Rearranging the second equation,
\delta s = -{infeas}_d - a^t \delta y


Rearranging the third equation,

\delta s = x^{-1}(- s \delta x - x s e + \sigma \mu e)
\delta s = - \theta \delta x - s e + x^{-1} \sigma \mu e
where \theta = s x^{-1}.

Equating these two expressions for \delta s and rearranging,

-\theta \delta x - s e + x^{-1} \sigma \mu e = -{infeas}_d - a^t \delta y
-\theta \delta x = s e - x^{-1} \sigma \mu e - {infeas}_d - a^t \delta y
\delta x = \theta^{-1}(-s e + x^{-1} \sigma \mu e + {infeas}_d + a^t \delta y)
\delta x = \rho + \theta^{-1} a^t \delta y
where \rho = \theta^{-1}(-s e + x^{-1} \sigma \mu e + {infeas}_d).

Substituting into the first direction equation,

a \delta x = -{infeas}_c
a (\rho + \theta^{-1} a^t \delta y) = -{infeas}_c
a \theta^{-1} a^t \delta y = -{infeas}_c - a \rho
\delta y = (a \theta^{-1} a^t)^{-1}(-{infeas}_c - a \rho)
\theta, \rho, \delta y, \delta x and \delta s are calculated in that order. The hardest term is the factorization of the (a \theta^{-1} a^t) matrix to determine \delta y. Fortunately, although the values of (a \theta^{-1} a^t) are different for each iteration, the locations of the nonzeros in this matrix remain fixed; the nonzero locations are the same as those in the matrix  (a a^t). This is due to \theta^{-1} = x s^{-1} being a diagonal matrix, which has the effect of merely scaling the columns of  (a a^t).

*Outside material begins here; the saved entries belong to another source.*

-- ==== Sys2Proof/Certificates/Slice0/Obligations.lean ====
section
/-! DEFINITION. The statements for the provers: what the machine and each family of commands do, by the rules of the spec. Each docstring
names the rules a statement formalises; the log entries it names are the model's own choices. -/

open Sys2Proof Sys2Proof.Machine

/-! ## The machine as a whole -/

/-- A step takes the command at the front of the queue and runs exec on the state with the queue's rest; on an empty queue it is the
model's passing of time (log entry 1). -/
def Obligations.StepRunsFront : Prop :=
  (∀ (c : Instr) (rest : List Instr) (s : State), s.pending = c :: rest → step s = exec c (s.withPending rest)) ∧
  ∀ s : State, s.pending = [] → step s = .next (idle s)

/-- Every command of the table answers a next state from every state, and leaves the queue of waiting commands alone. This is the model's own
reading and no rule of the spec: 'every state' takes in states that exclude the event a command names, where it changes nothing (log entry 11);
and the queue is the model's own field (log entry 32), into which commands come from outside the machine, but for what a step on an empty queue
puts there (log entries 33 and 1). It says that no command stops the machine, and nothing of what a command does: the statements below do. -/
def Obligations.EveryCommandCompletes : Prop :=
  ∀ (c : Instr) (s : State), ∃ t, exec c s = .next t ∧ t.pending = s.pending

/-- Right after power-on reset the monitor is in CRYSTAL_WAIT (R2) and the count does not run. The model writes already in the wait (log entry 33)
the values its blocks take when the count starts, those stated here: T_g, source, position, meter, transport and no tempo record; follow state,
T_f, no last tap; click mute and drops; an empty Held-Note Table and the next release sequence number; no transmission and no selection; both
banks EMPTY with A ACTIVE; an empty cue slot, take phase NONE. The modules stand DISABLED until setup is read, which is the model's choice (log
entry 23). Every invariant stated below holds. -/
def Obligations.ResetSound : Prop :=
  State.reset.timebase.monitor = .crystalWait ∧ State.reset.running = false ∧
  State.reset.grid.tempo = 12000 ∧ State.reset.grid.source = .internal ∧ State.reset.grid.position = ⟨1, 1, 0⟩ ∧
  State.reset.grid.meter = 4 ∧ State.reset.grid.transport = .stopped ∧ State.reset.grid.ramp = none ∧
  State.reset.grid.correction = none ∧
  State.reset.follower.state = .off ∧ State.reset.follower.tempo = 12000 ∧ State.reset.tap.last = none ∧
  State.reset.click.mute = false ∧ State.reset.click.drops = 0 ∧
  State.reset.notes.entries = [] ∧ State.reset.notes.nextRelease = 1 ∧
  State.reset.bus.transmission = none ∧ State.reset.bus.selection = .none ∧ (∀ m, (State.reset.module m).mode = .disabled) ∧
  State.reset.banks.a.image = none ∧ State.reset.banks.b.image = none ∧ State.reset.banks.active = .a ∧
  State.reset.seq.cue = none ∧ State.reset.seq.phase = .none ∧
  FlashSound State.reset ∧ PortsSound State.reset ∧ WithinCapacity State.reset ∧ GridSound State.reset ∧
  TransportSound State.reset ∧ NotesSound State.reset ∧ ProgramsSound State.reset ∧ ChangeSound State.reset

/-- R145, R186: every step keeps the flash in its canonical form, within its 66 sectors. -/
def Obligations.FlashStaysSound : Prop := ∀ s t : State, FlashSound s → step s = .next t → FlashSound t

/-- R172, R176, R178, R179: every step keeps each port's notice queue ordered and within 32, and its request buffer within 4. -/
def Obligations.PortsStaySound : Prop := ∀ s t : State, PortsSound s → step s = .next t → PortsSound t

/-- R28, R39, R56, R74, R77, R91, R112, R117, R120: every step keeps every queue and table within its capacity, and at most one pending
program entry for each module and channel. -/
def Obligations.CapacitiesHold : Prop :=
  (∀ s t : State, WithinCapacity s → step s = .next t → WithinCapacity t) ∧
  ∀ s t : State, ProgramsSound s → step s = .next t → ProgramsSound t

/-- R5, R6, R8, R11, R19, R21, R39: every step keeps T_g and T_f within 3000 to 30000 cBPM and the show position within the meter and the
bars. -/
def Obligations.GridStaysSound : Prop := ∀ s t : State, GridSound s → step s = .next t → GridSound t

/-- R6, R12, R13, R33, R34, R36, R37: every step keeps the countdown, the tempo records, START_PENDING and the follow state in step with the
transport and the tempo source. -/
def Obligations.TransportStaysSound : Prop := ∀ s t : State, TransportSound s → step s = .next t → TransportSound t

/-- R72, R89, R98: every step keeps at most one SOUNDING or SUSTAINED entry for each source. -/
def Obligations.NotesStaySound : Prop := ∀ s t : State, NotesSound s → step s = .next t → NotesSound t

/-- R69, R88, R124 to R126, R131, R132, R141 to R143, R146, R147: every step keeps the banks' roles, the cue slot and the fetches consistent; and
where they are, the fetch queue holds at most three (R146). -/
def Obligations.ChangeStaysSound : Prop :=
  (∀ s t : State, ChangeSound s → step s = .next t → ChangeSound t) ∧ ∀ s : State, ChangeSound s → s.store.queue.length ≤ 3

/-! ## The timebase (Section 1.1) -/

/-- R2, with R22, R41, R53, R68, R85, R102, R145, R158, R168, R180: POWER_ON gives the state of CRYSTAL_WAIT and keeps the flash, but for the
sector of an erase in progress, whose bytes are left unsaid (log entry 9). CRYSTAL_FOUND in the wait sets source CRYSTAL and starts the count at
0; CRYSTAL_WAIT_TIMEOUT sets source RC and tells TIMEBASE_DEGRADED first; at both, the reading of setup is requested, and the sampling of
SUPPLY_LOW starts with the count (R151, log entry 25). The values that the blocks hold in the wait and at the count's start where the spec gives
none are the model's choice: in the wait log entry 33, setup and setlist before their readings log entry 13, the module states before setup is
read log entry 23, the footswitches' raw samples and states and the missing last REFIN sample log entry 36. Outside the wait neither does
anything (log entry 11). -/
def Obligations.PowerUp : Prop :=
  (∀ s : State, ∃ t, exec .powerOn s = .next t ∧ SameBut [.flash, .draws, .pending] State.reset t ∧ t.pending = s.pending ∧
    ∀ a, (∀ op, s.store.activity = .operating op → op.phase = .erasing → a < sectorBase op.sector ∨ sectorBase op.sector + 512 ≤ a) →
      readFlash t.flash a = readFlash s.flash a) ∧
  (∀ s : State, s.running = false → ∃ t, exec .crystalFound s = .next t ∧
    t.timebase = ⟨.crystalWatch, some .crystal, 0, 0⟩ ∧ t.flash = s.flash ∧ t.pending = s.pending ∧
    t.resetting = .setup ∧ t.store = { Store.initial with activity := .fetching ⟨.setup, 0⟩, supplyTimer := some ⟨0, 0⟩ } ∧ t.board = Board.startAt 0 ∧
    SameBut [.timebase, .flash, .pending, .draws, .resetting, .store, .board] State.reset t) ∧
  (∀ s : State, s.running = false → ∃ t, exec .crystalWaitTimeout s = .next t ∧
    t.timebase = ⟨.rcOnly, some .rc, 0, 0⟩ ∧ t.flash = s.flash ∧ t.pending = s.pending ∧
    t.resetting = .setup ∧ t.store = { Store.initial with activity := .fetching ⟨.setup, 0⟩, supplyTimer := some ⟨0, 0⟩ } ∧ t.board = Board.startAt 0 ∧
    (∀ q : Port, (t.port q).notices = [] ∧ ∃ tm, (t.port q).sending =
      some ⟨.notice, frameBytes 0x81 0 (Notice.bytes ⟨.timebaseDegraded .noCrystal, true, Position.top, none⟩), tm⟩) ∧
    SameBut ([.timebase, .flash, .pending, .draws, .resetting, .store, .board] ++ lineParts) State.reset t) ∧
  ∀ s : State, s.running = true → exec .crystalFound s = .next s ∧ exec .crystalWaitTimeout s = .next s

The fact that the nonzeros in a \theta^{-1} a^t have a constant pattern is exploited by all interior point algorithms, and is a major reason for their excellent performance. Before iterations begin,  a a^t is examined and its rows and columns are permuted so that during Cholesky Factorization, the number of fill-ins created is smaller. A list of arithmetic operations to perform the factorization is saved in concise computer data structures (working with memory locations rather than actual numerical values). This is called symbolic factorization. During iterations, when memory has been initialized with numerical values, the operations list is performed sequentially. Determining how the factorization should be performed again and again is unnecessary.

The Primal-Dual Predictor-Corrector Interior Point Algorithm

The variant of the interior point algorithm implemented in PROC NETFLOW is a Primal-Dual Predictor-Corrector interior point algorithm. At first, Newton's method is used to find a direction to move (\delta x^k_{aff}, \delta y^k_{aff}, \delta s^k_{aff}), but calculated as if \mu is zero, that is, a step with no centering, known as an affine step:

a \delta x^k_{aff} = -{infeas}_c
a^t \delta y^k_{aff} + \delta s^k_{aff} = -{infeas}_d
s^k \delta x^k_{aff} + x^k \delta s^k_{aff} = - x^k s^k e
(x^k_{aff}, y^k_{aff}, s^k_{aff}) = (x^k, y^k, s^k) + \alpha   (\delta x^k_{aff}, \delta y^k_{aff}, \delta s^k_{aff})
where \alpha is the step length as before.

Complementarity  x^t s is calculated at  (x^k_{aff}, y^k_{aff}, s^k_{aff}) and compared with the complementarity at the starting point  (x^k, y^k, s^k), and the success of the affine step is gauged. If the affine step was successful in reducing the complementarity by a substantial amount, the need for centering is not great, and the value of \sigma_k in the following linear system is assigned a value close to zero. If, however, the affine step was unsuccessful, centering would be beneficial, and the value of \sigma_k in the following linear system is assigned a value closer to 1.0. The value of \sigma_k is therefore adaptively altered depending on the progress made toward the optimum.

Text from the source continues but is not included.